What you have to do:
Scan the entries below for the word "execUpstreamPloamReceived" and copy every line where it turns up.

>>>

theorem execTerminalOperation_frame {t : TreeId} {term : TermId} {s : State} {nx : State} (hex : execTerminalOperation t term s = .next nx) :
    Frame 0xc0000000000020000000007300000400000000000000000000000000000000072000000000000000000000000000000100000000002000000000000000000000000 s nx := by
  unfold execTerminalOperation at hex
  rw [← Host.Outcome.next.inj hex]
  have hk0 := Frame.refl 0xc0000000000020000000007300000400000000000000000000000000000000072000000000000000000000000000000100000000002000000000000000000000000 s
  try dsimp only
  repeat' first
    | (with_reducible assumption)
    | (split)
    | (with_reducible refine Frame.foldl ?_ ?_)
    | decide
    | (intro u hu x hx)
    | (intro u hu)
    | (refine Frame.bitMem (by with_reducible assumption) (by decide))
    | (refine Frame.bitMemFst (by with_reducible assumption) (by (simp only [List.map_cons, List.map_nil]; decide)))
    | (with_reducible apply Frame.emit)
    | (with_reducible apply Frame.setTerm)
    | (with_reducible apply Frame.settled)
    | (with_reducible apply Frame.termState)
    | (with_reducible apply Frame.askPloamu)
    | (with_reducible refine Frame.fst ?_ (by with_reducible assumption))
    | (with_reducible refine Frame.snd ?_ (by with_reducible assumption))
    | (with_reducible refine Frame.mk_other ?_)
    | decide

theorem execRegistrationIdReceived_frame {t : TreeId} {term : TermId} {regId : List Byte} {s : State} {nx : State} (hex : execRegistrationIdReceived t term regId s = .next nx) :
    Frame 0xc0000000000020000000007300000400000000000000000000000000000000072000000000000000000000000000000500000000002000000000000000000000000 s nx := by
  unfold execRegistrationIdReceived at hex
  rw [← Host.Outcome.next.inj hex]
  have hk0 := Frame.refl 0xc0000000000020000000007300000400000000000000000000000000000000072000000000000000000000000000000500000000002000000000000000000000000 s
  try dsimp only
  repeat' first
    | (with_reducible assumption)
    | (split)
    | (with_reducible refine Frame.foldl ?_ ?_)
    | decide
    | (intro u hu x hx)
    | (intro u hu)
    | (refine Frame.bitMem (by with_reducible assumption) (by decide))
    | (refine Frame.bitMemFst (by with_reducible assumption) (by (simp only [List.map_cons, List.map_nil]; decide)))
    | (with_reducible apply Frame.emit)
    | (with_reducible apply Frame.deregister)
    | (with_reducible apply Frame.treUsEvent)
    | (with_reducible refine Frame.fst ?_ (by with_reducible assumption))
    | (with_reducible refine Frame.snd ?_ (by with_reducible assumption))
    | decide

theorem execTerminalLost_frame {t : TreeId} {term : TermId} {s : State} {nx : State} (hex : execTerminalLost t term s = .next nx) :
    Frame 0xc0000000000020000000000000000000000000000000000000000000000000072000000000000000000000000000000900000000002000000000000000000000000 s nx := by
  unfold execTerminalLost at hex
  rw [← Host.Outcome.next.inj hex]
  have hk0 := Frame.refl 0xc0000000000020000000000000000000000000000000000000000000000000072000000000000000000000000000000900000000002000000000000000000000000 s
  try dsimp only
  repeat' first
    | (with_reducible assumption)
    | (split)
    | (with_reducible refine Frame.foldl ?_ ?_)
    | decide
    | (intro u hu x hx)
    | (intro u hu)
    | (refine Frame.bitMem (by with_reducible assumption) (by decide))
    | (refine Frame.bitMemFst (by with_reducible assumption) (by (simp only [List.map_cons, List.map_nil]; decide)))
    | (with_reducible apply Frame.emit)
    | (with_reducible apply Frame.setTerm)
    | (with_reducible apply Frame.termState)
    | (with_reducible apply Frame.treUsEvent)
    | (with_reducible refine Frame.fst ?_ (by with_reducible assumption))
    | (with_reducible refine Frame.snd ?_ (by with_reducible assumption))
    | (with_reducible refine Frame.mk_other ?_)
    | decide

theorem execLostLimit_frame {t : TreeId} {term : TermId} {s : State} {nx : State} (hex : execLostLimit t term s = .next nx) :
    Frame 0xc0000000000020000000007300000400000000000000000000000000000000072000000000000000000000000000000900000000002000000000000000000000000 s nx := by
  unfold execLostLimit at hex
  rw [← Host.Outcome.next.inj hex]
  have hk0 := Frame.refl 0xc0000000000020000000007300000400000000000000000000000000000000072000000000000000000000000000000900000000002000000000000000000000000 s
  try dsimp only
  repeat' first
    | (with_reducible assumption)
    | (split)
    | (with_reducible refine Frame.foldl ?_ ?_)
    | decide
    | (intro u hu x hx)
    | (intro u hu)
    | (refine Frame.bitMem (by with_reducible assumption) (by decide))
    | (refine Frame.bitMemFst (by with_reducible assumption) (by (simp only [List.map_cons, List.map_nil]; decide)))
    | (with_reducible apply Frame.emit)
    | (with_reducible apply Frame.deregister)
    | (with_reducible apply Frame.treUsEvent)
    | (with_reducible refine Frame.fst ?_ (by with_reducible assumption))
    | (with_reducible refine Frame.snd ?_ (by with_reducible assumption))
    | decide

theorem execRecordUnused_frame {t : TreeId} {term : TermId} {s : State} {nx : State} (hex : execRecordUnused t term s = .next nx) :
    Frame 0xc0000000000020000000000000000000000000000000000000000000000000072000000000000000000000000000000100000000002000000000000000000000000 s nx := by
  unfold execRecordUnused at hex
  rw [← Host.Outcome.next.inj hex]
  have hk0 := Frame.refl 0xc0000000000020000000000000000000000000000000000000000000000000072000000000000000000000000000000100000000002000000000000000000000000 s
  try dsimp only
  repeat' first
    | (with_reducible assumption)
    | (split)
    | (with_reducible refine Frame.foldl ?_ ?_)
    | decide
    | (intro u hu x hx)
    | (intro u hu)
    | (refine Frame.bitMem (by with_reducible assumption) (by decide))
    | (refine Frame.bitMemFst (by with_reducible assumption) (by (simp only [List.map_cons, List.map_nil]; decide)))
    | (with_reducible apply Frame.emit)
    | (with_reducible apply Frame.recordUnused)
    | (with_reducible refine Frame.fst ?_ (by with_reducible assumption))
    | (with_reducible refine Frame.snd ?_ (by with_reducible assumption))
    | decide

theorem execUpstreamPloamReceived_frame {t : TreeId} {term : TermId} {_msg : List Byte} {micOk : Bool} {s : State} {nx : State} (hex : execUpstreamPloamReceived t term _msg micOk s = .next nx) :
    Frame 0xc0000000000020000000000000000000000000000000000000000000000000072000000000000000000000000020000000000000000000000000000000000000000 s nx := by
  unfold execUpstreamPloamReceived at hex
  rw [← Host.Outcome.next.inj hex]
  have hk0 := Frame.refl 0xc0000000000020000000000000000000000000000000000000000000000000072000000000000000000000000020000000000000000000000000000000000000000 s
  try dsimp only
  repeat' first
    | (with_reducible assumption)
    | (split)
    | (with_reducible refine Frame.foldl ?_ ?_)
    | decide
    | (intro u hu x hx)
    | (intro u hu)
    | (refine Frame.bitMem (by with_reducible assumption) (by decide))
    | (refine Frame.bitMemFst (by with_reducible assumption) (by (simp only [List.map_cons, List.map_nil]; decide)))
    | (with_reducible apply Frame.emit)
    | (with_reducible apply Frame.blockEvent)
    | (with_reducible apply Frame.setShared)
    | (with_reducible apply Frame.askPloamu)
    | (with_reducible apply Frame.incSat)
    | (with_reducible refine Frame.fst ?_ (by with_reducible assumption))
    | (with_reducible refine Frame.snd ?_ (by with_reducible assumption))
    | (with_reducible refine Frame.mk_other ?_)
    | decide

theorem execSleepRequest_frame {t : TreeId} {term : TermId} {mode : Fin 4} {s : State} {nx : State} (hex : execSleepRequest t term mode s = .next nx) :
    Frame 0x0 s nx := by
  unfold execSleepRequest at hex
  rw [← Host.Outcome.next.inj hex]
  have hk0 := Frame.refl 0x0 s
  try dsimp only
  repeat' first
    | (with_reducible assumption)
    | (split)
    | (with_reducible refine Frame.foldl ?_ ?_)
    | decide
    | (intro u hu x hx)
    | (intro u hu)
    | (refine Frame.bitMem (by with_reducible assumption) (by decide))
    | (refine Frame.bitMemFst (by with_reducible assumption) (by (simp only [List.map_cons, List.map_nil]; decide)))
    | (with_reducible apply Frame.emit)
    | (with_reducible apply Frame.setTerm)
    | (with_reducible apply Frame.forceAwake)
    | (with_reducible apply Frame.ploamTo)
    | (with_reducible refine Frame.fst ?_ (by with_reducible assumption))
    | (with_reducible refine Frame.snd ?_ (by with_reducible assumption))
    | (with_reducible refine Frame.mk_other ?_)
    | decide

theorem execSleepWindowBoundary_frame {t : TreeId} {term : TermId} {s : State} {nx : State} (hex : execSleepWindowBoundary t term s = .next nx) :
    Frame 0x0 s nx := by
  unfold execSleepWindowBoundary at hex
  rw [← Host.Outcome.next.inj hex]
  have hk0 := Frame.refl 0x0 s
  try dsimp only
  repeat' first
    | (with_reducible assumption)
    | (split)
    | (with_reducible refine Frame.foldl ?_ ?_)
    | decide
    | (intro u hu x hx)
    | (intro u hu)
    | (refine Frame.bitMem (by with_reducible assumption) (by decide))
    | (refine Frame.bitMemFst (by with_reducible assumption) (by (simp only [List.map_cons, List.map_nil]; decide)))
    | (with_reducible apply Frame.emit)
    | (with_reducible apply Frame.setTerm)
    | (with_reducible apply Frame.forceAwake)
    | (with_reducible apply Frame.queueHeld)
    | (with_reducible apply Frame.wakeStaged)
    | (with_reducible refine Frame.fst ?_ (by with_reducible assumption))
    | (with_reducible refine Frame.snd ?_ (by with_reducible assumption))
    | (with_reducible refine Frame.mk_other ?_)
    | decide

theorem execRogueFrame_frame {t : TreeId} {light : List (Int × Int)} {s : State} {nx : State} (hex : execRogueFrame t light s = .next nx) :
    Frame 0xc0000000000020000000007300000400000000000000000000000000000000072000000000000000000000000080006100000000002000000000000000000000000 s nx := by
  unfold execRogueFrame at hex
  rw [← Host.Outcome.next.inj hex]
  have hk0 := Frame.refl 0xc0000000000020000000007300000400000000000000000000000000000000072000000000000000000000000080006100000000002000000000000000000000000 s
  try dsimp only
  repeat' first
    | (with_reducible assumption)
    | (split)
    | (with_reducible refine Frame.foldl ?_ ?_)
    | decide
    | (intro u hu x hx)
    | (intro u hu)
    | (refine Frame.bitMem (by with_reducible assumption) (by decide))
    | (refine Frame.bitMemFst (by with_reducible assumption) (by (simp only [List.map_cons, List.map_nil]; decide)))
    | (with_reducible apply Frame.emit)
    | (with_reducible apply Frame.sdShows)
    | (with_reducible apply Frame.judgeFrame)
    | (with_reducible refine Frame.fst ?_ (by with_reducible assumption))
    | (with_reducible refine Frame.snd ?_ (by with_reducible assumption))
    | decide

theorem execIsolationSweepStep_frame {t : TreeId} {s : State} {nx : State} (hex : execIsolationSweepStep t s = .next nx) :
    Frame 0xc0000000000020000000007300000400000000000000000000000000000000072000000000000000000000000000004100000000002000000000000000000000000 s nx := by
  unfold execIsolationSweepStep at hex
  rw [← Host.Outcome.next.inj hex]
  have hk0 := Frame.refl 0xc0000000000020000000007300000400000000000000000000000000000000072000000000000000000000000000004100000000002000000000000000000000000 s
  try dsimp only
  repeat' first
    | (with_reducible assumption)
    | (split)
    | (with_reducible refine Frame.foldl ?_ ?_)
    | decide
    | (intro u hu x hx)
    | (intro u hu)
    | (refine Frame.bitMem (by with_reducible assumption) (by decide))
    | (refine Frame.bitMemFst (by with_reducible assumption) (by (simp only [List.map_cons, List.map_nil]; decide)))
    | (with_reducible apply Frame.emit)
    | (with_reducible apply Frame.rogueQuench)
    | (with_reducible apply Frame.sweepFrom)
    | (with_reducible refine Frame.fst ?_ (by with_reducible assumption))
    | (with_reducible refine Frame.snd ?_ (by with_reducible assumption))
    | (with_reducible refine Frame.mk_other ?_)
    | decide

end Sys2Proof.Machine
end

<<<

Final answer:
theorem execUpstreamPloamReceived_frame {t : TreeId} {term : TermId} {_msg : List Byte} {micOk : Bool} {s : State} {nx : State} (hex : execUpstreamPloamReceived t term _msg micOk s = .next nx) :
  unfold execUpstreamPloamReceived at hex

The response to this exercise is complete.